Twitter Wants You to Read Before You Retweet

by | Jul 2, 2020 | Strategy | 1 comment

Twitter is taking a stab at ensuring its users engage in meaningful conversations. “To help promote informed discussion,” Twitter is testing a new feature that will ask users if they really want to retweet a link they haven’t actually taken the time to read themselves.

This approach to accountability is one we haven’t seen before but the problem of users sharing links without reading them is not new. 

  • Back in 2013, Slate published an article, using information from Chartbeat stating:

“There’s a very weak relationship between scroll depth and sharing. [In general] articles that get a lot of tweets don’t necessarily get read very deeply. Articles that get read deeply aren’t necessarily generating a lot of tweets.”  

  • In 2016, computer scientists at Columbia University and Microsoft conducted a study and found that 59% of links posted on Twitter are never clicked. 
  • Also in 2016, a satirical and not at all factual “news” website posted an article with the headline, “Study: 70% of Facebook users only read the headline of science stories before commenting.” Even a quick look at the article reveals it’s made up almost entirely of lorem ipsum filler text but that didn’t stop it from being shared over 182,000 times.

What is it about certain articles that entice users to share them automatically? Part of the problem can be traced back to flashy headlines or “clickbait” (which I discussed in-depth in my last blog post). Oftentimes a headline is more likely to be spread if it seems to deliver the whole story in one bite-sized piece of information or delivers an emotionally charged message. Both are enticing because they are a quick way to legitimize your online presence. 

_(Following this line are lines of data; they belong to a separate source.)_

/-! ### Reads -/

/-- In the register window only the eight offsets hold a register (R51). -/
theorem State.placeAt_window_reserved (s : State) {a : Word} (hlo : 0x20 ≤ a.toNat) (hhi : a.toNat ≤ 0xFFF) :
    s.placeAt a = .reserved := by
  rw [s.placeAt_window a (Nat.lt_succ_of_le hhi), regAt_none _ (.inl hlo)]

/-- Settles O7: each offset holds its register, and from the ninth on the window is reserved. -/
theorem registerWindowReads : Obligations.RegisterWindowReads := by
  intro s a rest h hwin halign
  have hreg : ∀ r : Reg, a = BitVec.ofNat 32 r.offset → s.busRead a = .word (s.readReg r) :=
    fun r ha => State.busRead_reg (ha ▸ s.placeAt_offset r)
  rw [step_read h ((accessLegal_iff _ _).2 (.inl ⟨Nat.lt_succ_of_le hwin, rfl, halign⟩))]
  congr 2
  split_ifs with h0 h1 h2 h3 h4 h5 h6 h7
  · exact hreg .cmd h0
  · exact hreg .status h1
  · exact hreg .srcLen h2
  · exact hreg .dstLen h3
  · exact hreg .valLo h4
  · exact hreg .valHi h5
  · exact hreg .srcCapr h6
  · exact hreg .dstCapr h7
  · have hlo : 0x20 ≤ a.toNat := by
      simp only [← BitVec.toNat_inj, BitVec.toNat_ofNat] at h0 h1 h2 h3 h4 h5 h6 h7
      omega
    rw [State.busRead_reserved (s.placeAt_window_reserved hlo hwin), if_pos hwin]

/-- A read of a byte of SRC_BUF answers it (R51, R55). -/
theorem State.busRead_src {s : State} {a : Word} {i : Nat} (h : s.placeAt a = .src i) :
    s.busRead a = .byte (s.srcByte i) := by
  unfold State.busRead; rw [h]

/-- A read of a byte of DST_BUF answers it (R51, R55). -/
theorem State.busRead_dst {s : State} {a : Word} {i : Nat} (h : s.placeAt a = .dst i) :
    s.busRead a = .byte (s.dstByte i) := by
  unfold State.busRead; rw [h]

/-- Settles O8, by the address map outside the register window. -/
theorem bufferReads : Obligations.BufferReads := by
  intro s a rest hc h ha
  have hplace := s.placeAt_outside hc a ha
  rw [step_read h (accessLegal_b1 ha)]
  congr 2
  split_ifs at hplace ⊢
  · exact State.busRead_src hplace
  · exact State.busRead_dst hplace
  · rw [State.busRead_reserved hplace, if_neg (by omega)]

/-- Settles O11: a read answers what stands at the address, which the host's side has no part in. -/
theorem readsHaveNoSideEffect : Obligations.ReadsHaveNoSideEffect := by
  intro s t width addr rest h ht
  cases hl : accessLegal width addr
  · cases (step_illFormed h hl).symm.trans ht
  · cases (step_read h hl).symm.trans ht
    exact ⟨rfl, fun rest' r => step_read rfl hl⟩

/-! ### Stops -/

/-- Settles O15: a well-formed event is answered and leaves the later ones pending. -/
theorem legalHostNeverStops : Obligations.LegalHostNeverStops := by
  refine ⟨fun s hok => ?_, fun s r hr => ?_, fun s f => nomatch f⟩
  · obtain ⟨-, hs⟩ | ⟨e, rest, hp, hcase⟩ := step_cases s
    · exact ⟨s, hs, hok⟩
    · rw [HostOk, hp] at hok
      obtain ⟨he, hrest⟩ := List.forall_mem_cons.1 hok
      obtain ⟨hill, -⟩ | ⟨-, t, hs, hu⟩ := hcase
      · exact absurd (he.symm.trans hill) (by decide)
      · have hpend : t.pending = rest := by
          obtain ⟨w, a, -, rfl⟩ | ⟨w, a, d, -, -, hw⟩ | ⟨-, rfl⟩ := hu
          · rfl
          · exact (busWrite_keepsHost hw).1
          · rfl
        exact ⟨t, hs, by rwa [HostOk, hpend]⟩
  · obtain ⟨-, hs⟩ | ⟨e, rest, hp, ⟨hill, hs⟩ | ⟨-, t, hs, -⟩⟩ := step_cases s <;> cases hr.symm.trans hs
    exact ⟨rfl, e, rest, hp, hill⟩

/-! ### STATUS.DONE -/

/-- DONE is set in every STATUS word that a command leaves (R211, R212). -/
theorem statusDone_statusWord (c : StatusCode) (b : Byte) : statusDone (statusWord c b) = true := by
  have hc := c.bits_toNat_le
  have hb := b.isLt
  rw [statusDone, BitVec.getLsbD, Nat.testBit_eq_decide_div_mod_eq, decide_eq_true_iff, statusWord_toNat]
  omega

/-- Every end of a command sets DONE (R211, R212). -/
theorem EndsAs.statusDone {i : Instr} {s t : State} (e : EndsAs i s t) : statusDone t.status = true := by
  cases e <;> exact statusDone_statusWord _ _

/-- A run of a command word, legal or not, sets DONE (R211, R215). -/
theorem runCommand_statusDone {w : Word} {s t : State} (h : runCommand w s = .next t) : statusDone t.status = true := by
  obtain ⟨t', ht', ⟨i, -, e⟩ | ⟨-, rfl⟩⟩ := runCommand_ends w s <;> cases h.symm.trans ht'
  · exact e.statusDone
  · exact statusDone_statusWord _ _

We are all aware that our actions online are public and susceptible to scrutiny. Because of this, it can be tempting to share an article simply because the headline suggests an opinion or stance that resonates with you. Therefore, “sharing” the post without reading it is not an attempt to spread useful information but instead an attempt to signal the values of the person posting it. You appear smarter for having read the lengthy opinion piece in The New York Times in its entirety. Continue to post articles from them often enough and you’re even able to boast you subscribe to them. The pressure to appear smart on digital platforms goes hand in hand with appearing “woke,” a term that is often used to describe social-media activists. In today’s tumultuous political climate it is easier than ever to hop aboard and pledge your allegiance to a movement with very little research on your part and just a few clicks of the ‘retweet’ button. Otherwise known as the psychological term, virtue signaling:


an attempt to show other people that you are a good person, for example by expressing opinions that will be acceptable to them, especially on social media

Now, this isn’t to say your opinions or emotions are inauthentic. You have every right to want to show support or spread good news in whatever way you see fit. But as we all know, sharing things online suggests you’re giving them your seal of approval and you don’t want to undermine your credibility by posting an article that concludes with, “Lorem ipsum dolor sit amet, consectetur adipiscing elit.”

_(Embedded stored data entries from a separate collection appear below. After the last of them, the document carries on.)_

-- ==== Sys2Proof/Decode.lean ====
section
/-!
DEFINITION. Decoding bytes to an instruction, and encoding an instruction to its bytes
(`30_encoding.md`).

An opcode byte is split into `x = op[7:6]`, `y = op[5:3]`, `z = op[2:0]`, and `y` into `p = op[5:4]`
and `q = op[3]` (R121); the maps are those of R130 and R131.
-/

namespace Sys2Proof

open Machine (fieldOf wordOf hiByte loByte)

/-! ### Fields -/

/-- The operand a 3-bit register field selects: a register, or `none` for slot 6, the memory byte at
HL (R123). -/
def Reg8.ofCode : Nat → Option Reg8
  | 0 => some .b
  | 1 => some .c
  | 2 => some .d
  | 3 => some .e
  | 4 => some .h
  | 5 => some .l
  | 6 => none
  | _ => some .a

/-- The register field of a register (R123). -/
def Reg8.code : Reg8 → Nat
  | .b => 0
  | .c => 1
  | .d => 2
  | .e => 3
  | .h => 4
  | .l => 5
  | .a => 7

/-- The pair field of loads and 16-bit arithmetic (R124). -/
def RegPair.ofCode : Nat → RegPair
  | 0 => .bc
  | 1 => .de
  | 2 => .hl
  | _ => .sp

/-- The field of a pair (R124). -/
def RegPair.code : RegPair → Nat
  | .bc => 0
  | .de => 1
  | .hl => 2
  | .sp => 3

/-- The pair field of `PUSH` and `POP` (R124). -/
def StackPair.ofCode : Nat → StackPair
  | 0 => .bc
  | 1 => .de
  | 2 => .hl
  | _ => .af

/-- The field of a pair in `PUSH` and `POP` (R124). -/
def StackPair.code : StackPair → Nat
  | .bc => 0
  | .de => 1
  | .hl => 2
  | .af => 3

/-- The condition field (R125). -/
def Cond.ofCode : Nat → Cond
  | 0 => .nz
  | 1 => .z
  | 2 => .nc
  | _ => .c

/-- The field of a condition (R125). -/
def Cond.code : Cond → Nat
  | .nz => 0
  | .z => 1
  | .nc => 2
  | .c => 3

/-! ### Decoding -/

/-- An instruction with a register form and an `(HL)` form. -/
def regOrHl (field : Nat) (reg : Reg8 → Instr) (hl : Instr) : Instr :=
  match Reg8.ofCode field with
  | some r => reg r
  | none => hl

/-- The load block 0x40 to 0x7F, `01 ddd sss` (R122, R136). -/
def decodeLoadBlock (y z : Nat) : Instr :=
  match Reg8.ofCode y with
  | some dst => regOrHl z (.ldRR dst) (.ldRHl dst)
  | none => regOrHl z .ldHlR .ldHlHl

/-- The operations of A with a register operand, `10 yyy sss` (R122). -/
def decodeAlu (y s : Nat) : Instr :=
  match y with
  | 0 => regOrHl s .addR .addHl
  | 1 => regOrHl s .adcR .adcHl
  | 2 => regOrHl s .subR .subHl
  | 3 => regOrHl s .sbcR .sbcHl
  | 4 => regOrHl s .andR .andHl
  | 5 => regOrHl s .xorR .xorHl
  | 6 => regOrHl s .orR .orHl
  | _ => regOrHl s .cpR .cpHl

/-- The operations of A with an immediate, `11 yyy 110` (R122). -/
def decodeAluImm (y : Nat) (n : Byte) : Instr :=
  match y with
  | 0 => .addN n
  | 1 => .adcN n
  | 2 => .subN n
  | 3 => .sbcN n
  | 4 => .andN n
  | 5 => .xorN n
  | 6 => .orN n
  | _ => .cpN n

/-- Rows 0x00 to 0x3F of the map, `00 yyy zzz` (R130). -/
def decodeLow (y z : Nat) (n : Byte) (nn : Word) : Option Instr :=
  match z with
  | 0 =>
    match y with
    | 0 => some .nop
    | 1 => some (.ldNnSp nn)
    | 2 => none
    | 3 => some (.jrE n)
    | _ => some (.jrCcE (Cond.ofCode (y - 4)) n)
  | 1 =>
    if y % 2 = 0 then some (.ldRrNn (RegPair.ofCode (y / 2)) nn)
    else some (.addHlRr (RegPair.ofCode (y / 2)))
  | 2 =>
    match y with
    | 0 => some .ldBcA
    | 1 => some .ldABc
    | 2 => some .ldDeA
    | 3 => some .ldADe
    | 4 => some .ldHliA
    | 5 => some .ldAHli
    | 6 => some .ldHldA
    | _ => some .ldAHld
  | 3 =>
    if y % 2 = 0 then some (.incRr (RegPair.ofCode (y / 2)))
    else some (.decRr (RegPair.ofCode (y / 2)))
  | 4 => some (regOrHl y .incR .incHl)
  | 5 => some (regOrHl y .decR .decHl)
  | 6 => some (regOrHl y (fun dst => .ldRN dst n) (.ldHlN n))
  | _ =>
    match y with
    | 0 => some .rlca
    | 1 => some .rrca
    | 2 => some .rla
    | 3 => some .rra
    | 4 => some .daa
    | 5 => some .cpl
    | 6 => some .scf
    | _ => some .ccf

/-- Rows 0xC0 to 0xFF of the map, `11 yyy zzz` (R130), but for the prefix 0xCB. -/
def decodeHigh (y z : Nat) (n : Byte) (nn : Word) : Option Instr :=
  match z with
  | 0 =>
    match y with
    | 4 => some (.ldhNA n)
    | 5 => some (.addSpE n)
    | 6 => some (.ldhAN n)
    | 7 => some (.ldHlSpE n)
    | _ => some (.retCc (Cond.ofCode y))
  | 1 =>
    match y with
    | 1 => some .ret
    | 3 => some .reti
    | 5 => some .jpHl
    | 7 => some .ldSpHl
    | _ => some (.pop (StackPair.ofCode (y / 2)))
  | 2 =>
    match y with
    | 4 => some .ldCA
    | 5 => some (.ldNnA nn)
    | 6 => some .ldAC
    | 7 => some (.ldANn nn)
    | _ => some (.jpCcNn (Cond.ofCode y) nn)
  | 3 =>
    match y with
    | 0 => some (.jpNn nn)
    | 6 => some .di
    | 7 => some .ei
    | _ => none
  | 4 => if y < 4 then some (.callCcNn (Cond.ofCode y) nn) else none
  | 5 =>
    if y % 2 = 0 then some (.push (StackPair.ofCode (y / 2)))
    else if y = 1 then some (.callNn nn)
    else none
  | 6 => some (decodeAluImm y n)
  | _ => some (.rst y)

/-- The instruction of an unprefixed opcode byte with the two bytes that follow it, which matter only
to the formats that have them; `none` for the twelve bytes with no handler and for the prefix
(R130, R134). -/
def decodePlain (op n1 n2 : Byte) : Option Instr :=
  let y := fieldOf op 3 3
  let z := fieldOf op 0 3
  match fieldOf op 6 2 with
  | 0 => decodeLow y z n1 (wordOf n2 n1)
  | 1 => some (decodeLoadBlock y z)
  | 2 => some (decodeAlu y z)
  | _ => decodeHigh y z n1 (wordOf n2 n1)

/-- The instruction of the byte after the prefix 0xCB (R131); every byte has one. -/
def decodePrefixed (op2 : Byte) : Instr :=
  let y := fieldOf op2 3 3
  let z := fieldOf op2 0 3
  match fieldOf op2 6 2 with
  | 0 =>
    match y with
    | 0 => regOrHl z .rlcR .rlcHl
    | 1 => regOrHl z .rrcR .rrcHl
    | 2 => regOrHl z .rlR .rlHl
    | 3 => regOrHl z .rrR .rrHl
    | 4 => regOrHl z .slaR .slaHl
    | 5 => regOrHl z .sraR .sraHl
    | 6 => regOrHl z .swapR .swapHl
    | _ => regOrHl z .srlR .srlHl
  | 1 => regOrHl z (.bitR y) (.bitHl y)
  | 2 => regOrHl z (.resR y) (.resHl y)
  | _ => regOrHl z (.setR y) (.setHl y)

/-- The prefix byte (R137). -/
def prefixByte : Byte := 0xCB

/-- The number of bytes of an instruction (R120, R138). -/
def Instr.length : Instr → Nat
  | .ldRrNn _ _ | .ldNnSp _ | .ldNnA _ | .ldANn _ | .jpNn _ | .jpCcNn _ _ | .callNn _
  | .callCcNn _ _ => 3
  | .ldRN _ _ | .ldHlN _ | .addN _ | .adcN _ | .subN _ | .sbcN _ | .andN _ | .xorN _ | .orN _
  | .cpN _ | .jrE _ | .jrCcE _ _ | .ldhNA _ | .ldhAN _ | .addSpE _ | .ldHlSpE _ => 2
  | .rrR _ | .rrHl | .bitR _ _ | .bitHl _ | .rlcR _ | .rlcHl | .rrcR _ | .rrcHl | .rlR _ | .rlHl
  | .slaR _ | .slaHl | .sraR _ | .sraHl | .swapR _ | .swapHl | .srlR _ | .srlHl | .resR _ _
  | .resHl _ | .setR _ _ | .setHl _ => 2
  | .nop | .ldRR _ _ | .ldRHl _ | .ldHlR _ | .ldHlHl | .ldABc | .ldADe | .ldBcA | .ldDeA | .ldSpHl
  | .addR _ | .addHl | .adcR _ | .adcHl | .subR _ | .subHl | .sbcR _ | .sbcHl | .xorR _ | .xorHl
  | .rra | .ldHliA | .ldAHli | .ldHldA | .ldAHld | .ldCA | .ldAC | .push _ | .pop _ | .andR _
  | .andHl | .orR _ | .orHl | .cpR _ | .cpHl | .incR _ | .incHl | .decR _ | .decHl | .incRr _
  | .decRr _ | .addHlRr _ | .daa | .cpl | .scf | .ccf | .rlca | .rla | .rrca | .jpHl | .ret
  | .retCc _ | .rst _ | .di | .ei | .reti => 1

/-- The instruction length from its first byte (R138); 1 for a byte with no handler. -/
def instrLength (op : Byte) : Nat :=
  if op = prefixByte then 2
  else
    match decodePlain op 0 0 with
    | some i => i.length
    | none => 1

/-- Why bytes are no instruction. -/
inductive DecodeError where
  /-- The bytes end before the instruction does. -/
  | truncated
  /-- The opcode byte has no handler in either profile (R134). -/
  | unsupportedOpcode (op : Byte)
  deriving DecidableEq, Repr

/-- The instruction at the head of a list of bytes, and the bytes after it; total, rejecting by
name. -/
def decode : List Byte → Except DecodeError (Instr × List Byte)
  | [] => .error .truncated
  | op :: rest =>
    if op = prefixByte then
      match rest with
      | [] => .error .truncated
      | op2 :: rest2 => .ok (decodePrefixed op2, rest2)
    else
      match instrLength op, rest with
      | 3, n1 :: n2 :: after =>
        match decodePlain op n1 n2 with
        | some i => .ok (i, after)
        | none => .error (.unsupportedOpcode op)
      | 3, _ => .error .truncated
      | 2, n1 :: after =>
        match decodePlain op n1 0 with
        | some i => .ok (i, after)
        | none => .error (.unsupportedOpcode op)
      | 2, [] => .error .truncated
      | _, after =>
        match decodePlain op 0 0 with
        | some i => .ok (i, after)
        | none => .error (.unsupportedOpcode op)

/-! ### Encoding -/

/-- The byte `xx yyy zzz` (R121). -/
def opByte (x y z : Nat) : Byte := BitVec.ofNat 8 (x * 64 + y * 8 + z)

/-- The bytes of an instruction, first byte first (R120, R122, R130, R131). -/
def encode : Instr → List Byte
  | .nop => [0x00]
  | .ldRR dst src => [opByte 1 dst.code src.code]
  | .ldRHl dst => [opByte 1 dst.code 6]
  | .ldHlR src => [opByte 1 6 src.code]
  | .ldHlHl => [0x76]
  | .ldRN dst n => [opByte 0 dst.code 6, n]
  | .ldHlN n => [0x36, n]
  | .ldABc => [0x0A]
  | .ldADe => [0x1A]
  | .ldBcA => [0x02]
  | .ldDeA => [0x12]
  | .ldANn nn => [0xFA, loByte nn, hiByte nn]
  | .ldNnA nn => [0xEA, loByte nn, hiByte nn]
  | .ldRrNn p nn => [opByte 0 (2 * p.code) 1, loByte nn, hiByte nn]
  | .ldNnSp nn => [0x08, loByte nn, hiByte nn]
  | .ldSpHl => [0xF9]
  | .addR src => [opByte 2 0 src.code]
  | .addHl => [0x86]
  | .addN n => [0xC6, n]
  | .adcR src => [opByte 2 1 src.code]
  | .adcHl => [0x8E]
  | .adcN n => [0xCE, n]
  | .subR src => [opByte 2 2 src.code]
  | .subHl => [0x96]
  | .subN n => [0xD6, n]
  | .sbcR src => [opByte 2 3 src.code]
  | .sbcHl => [0x9E]
  | .sbcN n => [0xDE, n]
  | .xorR src => [opByte 2 5 src.code]
  | .xorHl => [0xAE]
  | .xorN n => [0xEE, n]
  | .rra => [0x1F]
  | .rrR src => [prefixByte, opByte 0 3 src.code]
  | .rrHl => [prefixByte, 0x1E]
  | .bitR bit src => [prefixByte, opByte 1 bit src.code]
  | .bitHl bit => [prefixByte, opByte 1 bit 6]
  | .ldHliA => [0x22]
  | .ldAHli => [0x2A]
  | .ldHldA => [0x32]
  | .ldAHld => [0x3A]
  | .ldhNA n => [0xE0, n]
  | .ldhAN n => [0xF0, n]
  | .ldCA => [0xE2]
  | .ldAC => [0xF2]
  | .ldHlSpE e => [0xF8, e]
  | .push q => [opByte 3 (2 * q.code) 5]
  | .pop q => [opByte 3 (2 * q.code) 1]
  | .andR src => [opByte 2 4 src.code]
  | .andHl => [0xA6]
  | .andN n => [0xE6, n]
  | .orR src => [opByte 2 6 src.code]
  | .orHl => [0xB6]
  | .orN n => [0xF6, n]
  | .cpR src => [opByte 2 7 src.code]
  | .cpHl => [0xBE]
  | .cpN n => [0xFE, n]
  | .incR dst => [opByte 0 dst.code 4]
  | .incHl => [0x34]
  | .decR dst => [opByte 0 dst.code 5]
  | .decHl => [0x35]
  | .incRr p => [opByte 0 (2 * p.code) 3]
  | .decRr p => [opByte 0 (2 * p.code + 1) 3]
  | .addHlRr p => [opByte 0 (2 * p.code + 1) 1]
  | .addSpE e => [0xE8, e]
  | .daa => [0x27]
  | .cpl => [0x2F]
  | .scf => [0x37]
  | .ccf => [0x3F]
  | .rlca => [0x07]
  | .rla => [0x17]
  | .rrca => [0x0F]
  | .jpNn nn => [0xC3, loByte nn, hiByte nn]
  | .jpCcNn cc nn => [opByte 3 cc.code 2, loByte nn, hiByte nn]
  | .jpHl => [0xE9]
  | .jrE e => [0x18, e]
  | .jrCcE cc e => [opByte 0 (4 + cc.code) 0, e]
  | .callNn nn => [0xCD, loByte nn, hiByte nn]
  | .callCcNn cc nn => [opByte 3 cc.code 4, loByte nn, hiByte nn]
  | .ret => [0xC9]
  | .retCc cc => [opByte 3 cc.code 0]
  | .rst t => [opByte 3 t 7]
  | .di => [0xF3]
  | .ei => [0xFB]
  | .reti => [0xD9]
  | .rlcR src => [prefixByte, opByte 0 0 src.code]
  | .rlcHl => [prefixByte, 0x06]
  | .rrcR src => [prefixByte, opByte 0 1 src.code]
  | .rrcHl => [prefixByte, 0x0E]
  | .rlR src => [prefixByte, opByte 0 2 src.code]
  | .rlHl => [prefixByte, 0x16]
  | .slaR src => [prefixByte, opByte 0 4 src.code]
  | .slaHl => [prefixByte, 0x26]
  | .sraR src => [prefixByte, opByte 0 5 src.code]
  | .sraHl => [prefixByte, 0x2E]
  | .swapR src => [prefixByte, opByte 0 6 src.code]
  | .swapHl => [prefixByte, 0x36]
  | .srlR src => [prefixByte, opByte 0 7 src.code]
  | .srlHl => [prefixByte, 0x3E]
  | .resR bit src => [prefixByte, opByte 2 bit src.code]
  | .resHl bit => [prefixByte, opByte 2 bit 6]
  | .setR bit src => [prefixByte, opByte 3 bit src.code]
  | .setHl bit => [prefixByte, opByte 3 bit 6]

/-! ### Words numbered as `opcode_table.json` numbers them -/

/-- The bytes of a table word, first byte first and padded with zeros to three bytes.  The table
numbers a prefixed row as `0xCB00 | op2` (R133), so its first byte is bits 15 to 8; in any other word
the first byte is bits 7 to 0 (log entry 14). -/
def tableBytes (nbits w : Nat) : List Byte :=
  if nbits = 16 ∧ w / 256 % 256 = 0xCB then [prefixByte, BitVec.ofNat 8 w, 0]
  else [BitVec.ofNat 8 w, BitVec.ofNat 8 (w / 256), BitVec.ofNat 8 (w / 65536)]

/-- The instruction the decoder reads from a table word. -/
def decodeTableWord (nbits w : Nat) : Option Instr :=
  match decode (tableBytes nbits w) with
  | .ok (i, _) => some i
  | .error _ => none

end Sys2Proof
end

Here’s what the new Twitter feature looks like in action. What do you think? Will
this sort of prompting help users rethink before they retweet?





Author: Celeste Russell, SMS

Hailing from Las Vegas, Celeste began working with NISM as a summer intern in 2019. Since then she has found a real home in the community, earned her SMS certification, and currently works as the Social Media Coordinator for NISM and the Social Media Manager for OMCP. Celeste graduated from Saint Mary’s University of Minnesota with a B.A. in Acting & Communication for the Arts. Her passions have always included effective communication both on and off the stage and she is grateful that working remotely allows her the opportunity to pursue her acting career simultaneously. She currently lives in Los Angeles, CA with her wonderful husband and their three pets.

Feel free to connect with Celeste on LinkedIn.

Check out one of her other NISM blog posts: Battling Imposter Syndrome as a Social Media Professional

1 Comment

  1. Marianne Hynd

    This is a great article, and shows the importance of reading articles before sharing, regardless of the headline. I am hoping this rolls out full steam and Twitter can do a study on the change in retweets, if any, based on this feature. It’s a good initiative and hope it’s effective.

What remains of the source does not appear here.